In the following snippet, we create 2 cached functions using functools decorators. These functions just call the recursive implementation, but they use a cache to avoid re-computing. First we use the @cache decorator, which uses an unbounded cache. Then we use the @lru_cache decorator with a max size of 5. @lru_cache(maxsize=None) is equivalent to @cache.

Test title
# Recursive fibo with cache (using functools cache decorator)
@cache
def recur_fibo_cache(n):
    if n <= 1:
        return n
    else:
        return recur_fibo_cache(n - 1) + recur_fibo_cache(n - 2)
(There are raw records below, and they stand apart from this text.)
/-! ### setFbuf: a write of FBUF (R60) -/

@[simp] theorem State.setFbuf_result (i : Nat) (v : Byte) : (s.setFbuf i v).result = s.result := rfl
@[simp] theorem State.setFbuf_busy (i : Nat) (v : Byte) : (s.setFbuf i v).busy = s.busy := rfl
@[simp] theorem State.setFbuf_initOk (i : Nat) (v : Byte) : (s.setFbuf i v).initOk = s.initOk := rfl
@[simp] theorem State.setFbuf_modeOk (i : Nat) (v : Byte) : (s.setFbuf i v).modeOk = s.modeOk := rfl
@[simp] theorem State.setFbuf_mode (i : Nat) (v : Byte) : (s.setFbuf i v).mode = s.mode := rfl
@[simp] theorem State.setFbuf_rxPolls (i : Nat) (v : Byte) : (s.setFbuf i v).rxPolls = s.rxPolls := rfl
@[simp] theorem State.setFbuf_flen (i : Nat) (v : Byte) : (s.setFbuf i v).flen = s.flen := rfl
@[simp] theorem State.setFbuf_fbuf (i : Nat) (v : Byte) : (s.setFbuf i v).fbuf = Memory.write s.fbuf i v := rfl
@[simp] theorem State.setFbuf_msg (i : Nat) (v : Byte) : (s.setFbuf i v).msg = s.msg := rfl
@[simp] theorem State.setFbuf_phase (i : Nat) (v : Byte) : (s.setFbuf i v).phase = s.phase := rfl
@[simp] theorem State.setFbuf_idxI (i : Nat) (v : Byte) : (s.setFbuf i v).idxI = s.idxI := rfl
@[simp] theorem State.setFbuf_idxJ (i : Nat) (v : Byte) : (s.setFbuf i v).idxJ = s.idxJ := rfl
@[simp] theorem State.setFbuf_lenL (i : Nat) (v : Byte) : (s.setFbuf i v).lenL = s.lenL := rfl
@[simp] theorem State.setFbuf_command (i : Nat) (v : Byte) : (s.setFbuf i v).command = s.command := rfl
@[simp] theorem State.setFbuf_parser (i : Nat) (v : Byte) : (s.setFbuf i v).parser = s.parser := rfl
@[simp] theorem State.setFbuf_config (i : Nat) (v : Byte) : (s.setFbuf i v).config = s.config := rfl
@[simp] theorem State.setFbuf_host (i : Nat) (v : Byte) : (s.setFbuf i v).host = s.host := rfl
@[simp] theorem State.setFbuf_reads (i : Nat) (v : Byte) : (s.setFbuf i v).reads = s.reads := rfl
@[simp] theorem State.setFbuf_answers (i : Nat) (v : Byte) : (s.setFbuf i v).answers = s.answers := rfl
@[simp] theorem State.setFbuf_draws (i : Nat) (v : Byte) : (s.setFbuf i v).draws = s.draws := rfl
@[simp] theorem State.setFbuf_trace (i : Nat) (v : Byte) : (s.setFbuf i v).trace = s.trace := rfl

/-! ### takeRecord: a record type byte (R197) -/

@[simp] theorem State.takeRecord_result (t : Byte) : (s.takeRecord t).result = s.result := rfl
@[simp] theorem State.takeRecord_busy (t : Byte) : (s.takeRecord t).busy = s.busy := rfl
@[simp] theorem State.takeRecord_initOk (t : Byte) : (s.takeRecord t).initOk = s.initOk := rfl
@[simp] theorem State.takeRecord_modeOk (t : Byte) : (s.takeRecord t).modeOk = s.modeOk := rfl
@[simp] theorem State.takeRecord_mode (t : Byte) : (s.takeRecord t).mode = s.mode := rfl
@[simp] theorem State.takeRecord_rxPolls (t : Byte) : (s.takeRecord t).rxPolls = s.rxPolls := rfl
@[simp] theorem State.takeRecord_flen (t : Byte) : (s.takeRecord t).flen = s.flen := rfl
@[simp] theorem State.takeRecord_fbuf (t : Byte) : (s.takeRecord t).fbuf = s.fbuf := rfl
@[simp] theorem State.takeRecord_msg (t : Byte) : (s.takeRecord t).msg = s.msg := rfl
@[simp] theorem State.takeRecord_phase (t : Byte) : (s.takeRecord t).phase = s.phase := rfl
@[simp] theorem State.takeRecord_idxI (t : Byte) : (s.takeRecord t).idxI = s.idxI := rfl
@[simp] theorem State.takeRecord_idxJ (t : Byte) : (s.takeRecord t).idxJ = s.idxJ := rfl
@[simp] theorem State.takeRecord_lenL (t : Byte) : (s.takeRecord t).lenL = s.lenL := rfl
@[simp] theorem State.takeRecord_command (t : Byte) : (s.takeRecord t).command = s.command := rfl
@[simp] theorem State.takeRecord_parser (t : Byte) : (s.takeRecord t).parser = s.parser.takeRecord s.config t := rfl
@[simp] theorem State.takeRecord_config (t : Byte) : (s.takeRecord t).config = s.config := rfl
@[simp] theorem State.takeRecord_host (t : Byte) : (s.takeRecord t).host = s.host := rfl
@[simp] theorem State.takeRecord_reads (t : Byte) : (s.takeRecord t).reads = s.reads := rfl
@[simp] theorem State.takeRecord_answers (t : Byte) : (s.takeRecord t).answers = s.answers := rfl
@[simp] theorem State.takeRecord_draws (t : Byte) : (s.takeRecord t).draws = s.draws := rfl
@[simp] theorem State.takeRecord_trace (t : Byte) : (s.takeRecord t).trace = s.trace := rfl

/-! ### withCommand: a command at the host port (R22) -/

@[simp] theorem State.withCommand_result (c : Byte) : (s.withCommand c).result = s.result := rfl
@[simp] theorem State.withCommand_busy (c : Byte) : (s.withCommand c).busy = false := rfl
@[simp] theorem State.withCommand_initOk (c : Byte) : (s.withCommand c).initOk = s.initOk := rfl
@[simp] theorem State.withCommand_modeOk (c : Byte) : (s.withCommand c).modeOk = s.modeOk := rfl
@[simp] theorem State.withCommand_mode (c : Byte) : (s.withCommand c).mode = s.mode := rfl
@[simp] theorem State.withCommand_rxPolls (c : Byte) : (s.withCommand c).rxPolls = s.rxPolls := rfl
@[simp] theorem State.withCommand_flen (c : Byte) : (s.withCommand c).flen = s.flen := rfl
@[simp] theorem State.withCommand_fbuf (c : Byte) : (s.withCommand c).fbuf = s.fbuf := rfl
@[simp] theorem State.withCommand_msg (c : Byte) : (s.withCommand c).msg = s.msg := rfl
@[simp] theorem State.withCommand_phase (c : Byte) : (s.withCommand c).phase = .idle := rfl
@[simp] theorem State.withCommand_idxI (c : Byte) : (s.withCommand c).idxI = s.idxI := rfl
@[simp] theorem State.withCommand_idxJ (c : Byte) : (s.withCommand c).idxJ = s.idxJ := rfl
@[simp] theorem State.withCommand_lenL (c : Byte) : (s.withCommand c).lenL = s.lenL := rfl
@[simp] theorem State.withCommand_command (c : Byte) : (s.withCommand c).command = none := rfl
@[simp] theorem State.withCommand_parser (c : Byte) : (s.withCommand c).parser = s.parser := rfl
@[simp] theorem State.withCommand_config (c : Byte) : (s.withCommand c).config = s.config := rfl
@[simp] theorem State.withCommand_host (c : Byte) : (s.withCommand c).host = .cmd c :: s.host := rfl
@[simp] theorem State.withCommand_reads (c : Byte) : (s.withCommand c).reads = s.reads := rfl
@[simp] theorem State.withCommand_answers (c : Byte) : (s.withCommand c).answers = s.answers := rfl
@[simp] theorem State.withCommand_draws (c : Byte) : (s.withCommand c).draws = s.draws := rfl
@[simp] theorem State.withCommand_trace (c : Byte) : (s.withCommand c).trace = s.trace := rfl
# Recursive fibo with lru cache (using functools lru_cache decorator)
@lru_cache(maxsize=5)
def recur_fibo_lru_cache(n):
    if n <= 1:
        return n
    else:
        return recur_fibo_lru_cache(n - 1) + recur_fibo_lru_cache(n - 2)

As always, measure the performance gain to validate the solution. No need to add complexity if it does not improve the performance!

Test title
def exec_and_clear(f, arg):
    a = f(arg)
    f.cache_clear()
    return a

if __name__ == "__main__":
    N = 35
    TIMEIT_NUMBER = 10

    # Compute execution time for no-cache, cache and LRU cache
    no_cache_timer = Timer(lambda: recur_fibo_no_cache(N))
    no_cache_time = no_cache_timer.timeit(number=TIMEIT_NUMBER) / TIMEIT_NUMBER
    print(f"Execution time without cache: {no_cache_time:.2e}")

    cache_timer = Timer(lambda: exec_and_clear(recur_fibo_cache, N))
    cache_time = cache_timer.timeit(number=TIMEIT_NUMBER) / TIMEIT_NUMBER
    print(
        f"Execution time with cache: {cache_time:.2e}",
    )

    lru_cache_timer = Timer(lambda: exec_and_clear(recur_fibo_lru_cache, N))
    lru_cache_time = lru_cache_timer.timeit(number=TIMEIT_NUMBER) / TIMEIT_NUMBER
    print(
        f"Execution time with LRU cache: {lru_cache_time:.2e}",
    )

    print()

    # Compute speedup for cache and LRU cache over no-cache
    speedup = round(no_cache_time / cache_time)
    print(f"Speedup cache over no-cache: x{speedup:.2e}")

    speedup = round(no_cache_time / lru_cache_time)
    print(f"Speedup LRU cache over no-cache (max size 2): x{speedup:.2e}")
Function Run Time (seconds)
no cache 1.99
cache 8.14e-6
lru cache 8.73e-6

Using the @cache decorator we get a x2.44e5 speedup!

Using the @lru_cache decorator we get a x2.28e5 speedup!